(Items from a data source)

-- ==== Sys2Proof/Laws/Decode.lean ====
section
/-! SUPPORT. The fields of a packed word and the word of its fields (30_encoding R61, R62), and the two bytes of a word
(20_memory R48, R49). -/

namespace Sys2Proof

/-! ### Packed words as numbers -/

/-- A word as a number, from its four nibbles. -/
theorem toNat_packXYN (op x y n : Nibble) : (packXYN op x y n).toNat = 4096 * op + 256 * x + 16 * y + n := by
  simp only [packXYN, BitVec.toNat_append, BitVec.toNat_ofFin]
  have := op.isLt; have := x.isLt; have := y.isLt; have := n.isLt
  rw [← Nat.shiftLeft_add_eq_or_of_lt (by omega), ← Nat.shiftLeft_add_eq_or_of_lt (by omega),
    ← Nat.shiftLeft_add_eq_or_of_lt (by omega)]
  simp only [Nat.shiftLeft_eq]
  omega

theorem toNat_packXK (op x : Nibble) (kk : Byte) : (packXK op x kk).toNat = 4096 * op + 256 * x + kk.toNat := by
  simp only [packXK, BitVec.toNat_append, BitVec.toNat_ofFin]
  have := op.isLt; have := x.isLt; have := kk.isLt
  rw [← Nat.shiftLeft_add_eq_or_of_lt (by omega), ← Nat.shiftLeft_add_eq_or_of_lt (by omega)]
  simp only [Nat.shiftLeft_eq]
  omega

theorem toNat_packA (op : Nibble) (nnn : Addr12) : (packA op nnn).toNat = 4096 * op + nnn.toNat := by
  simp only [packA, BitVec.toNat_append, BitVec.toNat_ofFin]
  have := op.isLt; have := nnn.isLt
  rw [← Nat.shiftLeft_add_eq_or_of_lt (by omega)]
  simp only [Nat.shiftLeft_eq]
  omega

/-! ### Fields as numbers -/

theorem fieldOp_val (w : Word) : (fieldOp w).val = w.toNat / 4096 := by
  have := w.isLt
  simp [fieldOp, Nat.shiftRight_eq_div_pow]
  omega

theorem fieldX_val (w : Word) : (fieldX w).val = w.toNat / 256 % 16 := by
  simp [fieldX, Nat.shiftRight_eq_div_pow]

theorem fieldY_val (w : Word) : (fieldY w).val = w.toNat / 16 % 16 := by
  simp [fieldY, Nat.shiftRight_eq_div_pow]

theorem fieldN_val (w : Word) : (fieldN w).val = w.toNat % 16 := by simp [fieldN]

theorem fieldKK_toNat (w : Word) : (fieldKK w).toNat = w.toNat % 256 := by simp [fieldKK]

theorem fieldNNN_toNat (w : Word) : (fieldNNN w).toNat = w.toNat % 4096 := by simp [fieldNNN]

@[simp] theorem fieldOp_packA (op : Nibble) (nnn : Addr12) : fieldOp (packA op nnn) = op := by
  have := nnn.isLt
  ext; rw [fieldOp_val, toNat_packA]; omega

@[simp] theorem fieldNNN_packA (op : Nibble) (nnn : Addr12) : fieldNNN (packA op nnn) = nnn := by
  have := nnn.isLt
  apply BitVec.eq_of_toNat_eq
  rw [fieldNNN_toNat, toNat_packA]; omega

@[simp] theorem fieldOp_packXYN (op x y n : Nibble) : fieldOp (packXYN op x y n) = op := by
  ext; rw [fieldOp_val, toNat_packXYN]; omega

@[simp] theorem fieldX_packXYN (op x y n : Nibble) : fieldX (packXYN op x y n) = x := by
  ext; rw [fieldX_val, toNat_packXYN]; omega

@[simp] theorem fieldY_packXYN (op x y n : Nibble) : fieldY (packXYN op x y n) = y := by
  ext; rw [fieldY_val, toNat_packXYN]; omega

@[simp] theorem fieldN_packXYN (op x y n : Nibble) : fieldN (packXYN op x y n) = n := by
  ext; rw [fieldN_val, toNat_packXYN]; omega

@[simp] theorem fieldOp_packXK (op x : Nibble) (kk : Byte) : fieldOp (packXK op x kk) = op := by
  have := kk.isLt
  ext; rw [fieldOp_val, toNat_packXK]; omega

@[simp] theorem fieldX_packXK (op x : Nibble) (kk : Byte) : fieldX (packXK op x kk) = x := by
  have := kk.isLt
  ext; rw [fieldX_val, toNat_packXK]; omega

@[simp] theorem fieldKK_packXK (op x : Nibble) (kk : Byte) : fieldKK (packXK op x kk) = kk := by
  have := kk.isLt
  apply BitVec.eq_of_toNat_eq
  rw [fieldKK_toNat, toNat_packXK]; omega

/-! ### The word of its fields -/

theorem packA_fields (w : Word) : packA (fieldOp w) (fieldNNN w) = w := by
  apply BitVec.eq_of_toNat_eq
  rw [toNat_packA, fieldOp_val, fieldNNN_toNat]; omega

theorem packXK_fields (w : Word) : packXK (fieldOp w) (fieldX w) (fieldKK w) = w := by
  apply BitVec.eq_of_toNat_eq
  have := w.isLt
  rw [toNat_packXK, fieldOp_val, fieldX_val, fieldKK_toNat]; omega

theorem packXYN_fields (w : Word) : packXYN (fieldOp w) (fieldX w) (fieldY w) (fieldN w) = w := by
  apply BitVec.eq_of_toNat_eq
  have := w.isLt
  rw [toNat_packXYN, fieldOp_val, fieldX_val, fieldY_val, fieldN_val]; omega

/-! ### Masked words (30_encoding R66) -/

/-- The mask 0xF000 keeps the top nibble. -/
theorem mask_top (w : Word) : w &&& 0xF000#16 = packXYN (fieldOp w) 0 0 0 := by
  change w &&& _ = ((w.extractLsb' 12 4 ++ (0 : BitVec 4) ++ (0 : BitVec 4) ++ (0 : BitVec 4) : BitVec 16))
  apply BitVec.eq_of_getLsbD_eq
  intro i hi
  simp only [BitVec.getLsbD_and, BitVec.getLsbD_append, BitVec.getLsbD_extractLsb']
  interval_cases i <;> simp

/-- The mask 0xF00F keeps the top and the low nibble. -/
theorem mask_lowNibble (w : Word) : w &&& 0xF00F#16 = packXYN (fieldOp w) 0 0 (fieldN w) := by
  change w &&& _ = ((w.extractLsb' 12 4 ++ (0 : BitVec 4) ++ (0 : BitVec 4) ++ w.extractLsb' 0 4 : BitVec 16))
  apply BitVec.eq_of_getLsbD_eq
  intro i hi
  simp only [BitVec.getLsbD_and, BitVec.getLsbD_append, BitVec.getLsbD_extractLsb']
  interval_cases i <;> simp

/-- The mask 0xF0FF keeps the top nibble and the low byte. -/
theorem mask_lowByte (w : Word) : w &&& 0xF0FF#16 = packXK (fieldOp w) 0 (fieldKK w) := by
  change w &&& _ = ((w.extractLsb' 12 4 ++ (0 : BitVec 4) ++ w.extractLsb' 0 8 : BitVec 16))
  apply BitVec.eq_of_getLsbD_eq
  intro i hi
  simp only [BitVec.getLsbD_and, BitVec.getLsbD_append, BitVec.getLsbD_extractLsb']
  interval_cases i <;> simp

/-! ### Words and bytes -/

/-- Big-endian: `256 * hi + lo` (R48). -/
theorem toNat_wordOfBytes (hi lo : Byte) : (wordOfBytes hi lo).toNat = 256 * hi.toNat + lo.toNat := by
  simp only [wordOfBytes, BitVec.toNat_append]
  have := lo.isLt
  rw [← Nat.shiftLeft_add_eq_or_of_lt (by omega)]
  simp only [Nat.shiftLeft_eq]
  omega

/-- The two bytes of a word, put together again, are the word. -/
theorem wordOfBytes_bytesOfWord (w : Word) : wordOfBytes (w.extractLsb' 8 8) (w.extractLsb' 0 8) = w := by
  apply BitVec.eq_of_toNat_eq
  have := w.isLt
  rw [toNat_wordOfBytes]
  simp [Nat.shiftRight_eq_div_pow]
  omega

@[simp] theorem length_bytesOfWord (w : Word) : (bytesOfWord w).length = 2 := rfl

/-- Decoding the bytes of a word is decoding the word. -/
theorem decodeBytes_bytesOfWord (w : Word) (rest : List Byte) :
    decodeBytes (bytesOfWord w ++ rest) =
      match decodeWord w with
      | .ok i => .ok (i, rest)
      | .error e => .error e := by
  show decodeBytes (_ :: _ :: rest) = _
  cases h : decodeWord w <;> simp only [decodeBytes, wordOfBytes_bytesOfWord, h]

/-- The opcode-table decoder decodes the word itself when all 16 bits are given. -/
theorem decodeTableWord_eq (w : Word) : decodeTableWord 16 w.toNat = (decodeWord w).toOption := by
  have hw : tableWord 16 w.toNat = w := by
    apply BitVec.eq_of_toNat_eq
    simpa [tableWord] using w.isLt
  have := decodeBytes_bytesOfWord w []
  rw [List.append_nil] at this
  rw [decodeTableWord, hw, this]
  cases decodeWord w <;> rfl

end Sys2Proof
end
...
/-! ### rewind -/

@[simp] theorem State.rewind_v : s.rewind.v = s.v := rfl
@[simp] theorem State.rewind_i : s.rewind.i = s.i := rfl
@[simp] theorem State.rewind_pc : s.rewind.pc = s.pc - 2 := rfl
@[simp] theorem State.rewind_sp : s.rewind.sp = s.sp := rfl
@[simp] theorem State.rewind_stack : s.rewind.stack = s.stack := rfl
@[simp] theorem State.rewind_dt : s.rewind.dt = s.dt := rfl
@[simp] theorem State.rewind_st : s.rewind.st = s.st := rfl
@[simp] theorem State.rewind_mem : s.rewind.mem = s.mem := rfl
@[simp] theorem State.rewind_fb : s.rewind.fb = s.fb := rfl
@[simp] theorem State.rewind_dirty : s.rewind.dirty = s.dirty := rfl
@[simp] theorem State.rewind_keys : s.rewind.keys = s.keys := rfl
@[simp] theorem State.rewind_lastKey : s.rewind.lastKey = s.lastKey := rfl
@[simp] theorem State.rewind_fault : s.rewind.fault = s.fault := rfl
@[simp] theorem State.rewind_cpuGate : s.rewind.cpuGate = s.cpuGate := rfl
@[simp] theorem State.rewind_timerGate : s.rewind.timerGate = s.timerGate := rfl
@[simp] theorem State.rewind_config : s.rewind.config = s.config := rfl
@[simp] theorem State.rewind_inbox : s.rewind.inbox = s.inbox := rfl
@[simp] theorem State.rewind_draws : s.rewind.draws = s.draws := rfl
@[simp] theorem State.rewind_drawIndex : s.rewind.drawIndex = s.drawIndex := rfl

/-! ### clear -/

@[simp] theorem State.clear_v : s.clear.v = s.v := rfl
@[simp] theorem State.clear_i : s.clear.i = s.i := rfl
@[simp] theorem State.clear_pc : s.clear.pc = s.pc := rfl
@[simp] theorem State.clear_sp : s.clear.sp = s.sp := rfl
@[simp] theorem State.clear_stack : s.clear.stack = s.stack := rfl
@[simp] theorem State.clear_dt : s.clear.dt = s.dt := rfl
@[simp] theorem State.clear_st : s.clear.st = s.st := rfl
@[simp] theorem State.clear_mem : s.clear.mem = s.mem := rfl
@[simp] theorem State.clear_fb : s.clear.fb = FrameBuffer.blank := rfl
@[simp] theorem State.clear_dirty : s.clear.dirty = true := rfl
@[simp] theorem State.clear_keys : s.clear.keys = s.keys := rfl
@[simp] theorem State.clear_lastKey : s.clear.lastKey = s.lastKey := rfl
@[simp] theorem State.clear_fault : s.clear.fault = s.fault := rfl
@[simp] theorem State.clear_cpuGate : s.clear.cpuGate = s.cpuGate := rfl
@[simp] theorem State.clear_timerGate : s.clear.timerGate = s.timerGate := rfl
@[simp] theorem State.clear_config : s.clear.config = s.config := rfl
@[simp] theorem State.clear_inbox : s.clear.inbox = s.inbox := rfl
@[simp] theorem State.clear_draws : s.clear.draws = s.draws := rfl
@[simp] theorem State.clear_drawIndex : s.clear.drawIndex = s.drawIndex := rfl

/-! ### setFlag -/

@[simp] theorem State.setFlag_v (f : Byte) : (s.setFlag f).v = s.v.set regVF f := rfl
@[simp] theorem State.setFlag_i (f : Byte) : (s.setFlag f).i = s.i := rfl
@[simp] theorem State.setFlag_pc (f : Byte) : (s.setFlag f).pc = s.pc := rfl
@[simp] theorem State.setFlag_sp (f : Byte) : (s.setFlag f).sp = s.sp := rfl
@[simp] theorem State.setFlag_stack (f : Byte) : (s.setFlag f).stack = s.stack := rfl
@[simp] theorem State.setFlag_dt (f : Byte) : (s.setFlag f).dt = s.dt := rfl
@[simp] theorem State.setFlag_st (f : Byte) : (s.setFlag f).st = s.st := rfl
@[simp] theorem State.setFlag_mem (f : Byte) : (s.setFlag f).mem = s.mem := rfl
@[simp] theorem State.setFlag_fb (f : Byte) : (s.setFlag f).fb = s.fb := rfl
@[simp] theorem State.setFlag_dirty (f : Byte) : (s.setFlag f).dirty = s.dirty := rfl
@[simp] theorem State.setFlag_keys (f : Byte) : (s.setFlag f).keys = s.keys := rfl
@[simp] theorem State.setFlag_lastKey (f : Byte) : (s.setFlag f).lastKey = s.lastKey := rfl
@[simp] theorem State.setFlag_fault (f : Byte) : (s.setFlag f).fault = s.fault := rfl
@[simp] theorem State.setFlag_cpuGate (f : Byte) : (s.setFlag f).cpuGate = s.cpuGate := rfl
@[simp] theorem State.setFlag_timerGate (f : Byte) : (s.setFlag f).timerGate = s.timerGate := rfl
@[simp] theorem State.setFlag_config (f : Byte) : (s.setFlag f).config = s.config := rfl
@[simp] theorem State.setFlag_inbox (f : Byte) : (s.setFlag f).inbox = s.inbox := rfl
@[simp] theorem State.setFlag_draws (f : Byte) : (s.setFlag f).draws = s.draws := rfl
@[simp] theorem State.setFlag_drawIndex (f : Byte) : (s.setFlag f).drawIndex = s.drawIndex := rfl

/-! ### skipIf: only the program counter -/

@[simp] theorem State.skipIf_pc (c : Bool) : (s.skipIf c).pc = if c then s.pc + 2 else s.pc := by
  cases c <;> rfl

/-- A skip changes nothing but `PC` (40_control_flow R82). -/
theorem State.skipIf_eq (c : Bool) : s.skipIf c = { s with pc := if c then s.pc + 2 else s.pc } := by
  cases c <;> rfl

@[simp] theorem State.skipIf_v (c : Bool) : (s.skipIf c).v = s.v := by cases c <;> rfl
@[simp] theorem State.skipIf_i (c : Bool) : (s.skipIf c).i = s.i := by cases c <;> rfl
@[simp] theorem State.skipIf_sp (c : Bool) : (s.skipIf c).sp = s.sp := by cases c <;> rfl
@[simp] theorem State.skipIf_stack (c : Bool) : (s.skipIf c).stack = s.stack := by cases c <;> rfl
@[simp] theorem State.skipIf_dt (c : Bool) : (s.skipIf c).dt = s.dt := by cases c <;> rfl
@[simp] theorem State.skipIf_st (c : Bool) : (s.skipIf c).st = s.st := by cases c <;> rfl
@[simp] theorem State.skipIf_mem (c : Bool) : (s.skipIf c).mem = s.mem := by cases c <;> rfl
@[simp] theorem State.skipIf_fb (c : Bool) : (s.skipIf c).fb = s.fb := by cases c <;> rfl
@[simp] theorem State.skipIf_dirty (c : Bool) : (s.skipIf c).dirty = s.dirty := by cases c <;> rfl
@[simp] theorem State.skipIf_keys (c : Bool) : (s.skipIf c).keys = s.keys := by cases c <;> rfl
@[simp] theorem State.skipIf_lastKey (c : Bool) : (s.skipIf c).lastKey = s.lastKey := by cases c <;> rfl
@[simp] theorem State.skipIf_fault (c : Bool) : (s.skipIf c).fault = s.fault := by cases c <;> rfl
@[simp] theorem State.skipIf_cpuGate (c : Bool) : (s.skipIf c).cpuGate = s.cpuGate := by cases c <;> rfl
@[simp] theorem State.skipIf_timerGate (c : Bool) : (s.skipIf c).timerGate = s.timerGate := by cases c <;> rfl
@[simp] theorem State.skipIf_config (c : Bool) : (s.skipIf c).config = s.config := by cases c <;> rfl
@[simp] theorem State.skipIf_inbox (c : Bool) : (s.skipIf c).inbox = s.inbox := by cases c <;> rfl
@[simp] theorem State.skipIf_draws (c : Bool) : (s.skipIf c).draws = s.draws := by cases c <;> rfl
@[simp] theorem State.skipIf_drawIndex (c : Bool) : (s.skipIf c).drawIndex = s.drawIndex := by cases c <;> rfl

WORK INSTRUCTIONS –
Every line above from the line with "-- ==== Sys2Proof/Laws/Decode.lean" to the line with "theorem toNat_packXYN (op", inclusive, must be returned exactly; no other line belongs in the reply.

SOLUTION TO THIS PROBLEM –
-- ==== Sys2Proof/Laws/Decode.lean ====
section
/-! SUPPORT. The fields of a packed word and the word of its fields (30_encoding R61, R62), and the two bytes of a word
(20_memory R48, R49). -/

namespace Sys2Proof

/-! ### Packed words as numbers -/

/-- A word as a number, from its four nibbles. -/
theorem toNat_packXYN (op x y n : Nibble) : (packXYN op x y n).toNat = 4096 * op + 256 * x + 16 * y + n := by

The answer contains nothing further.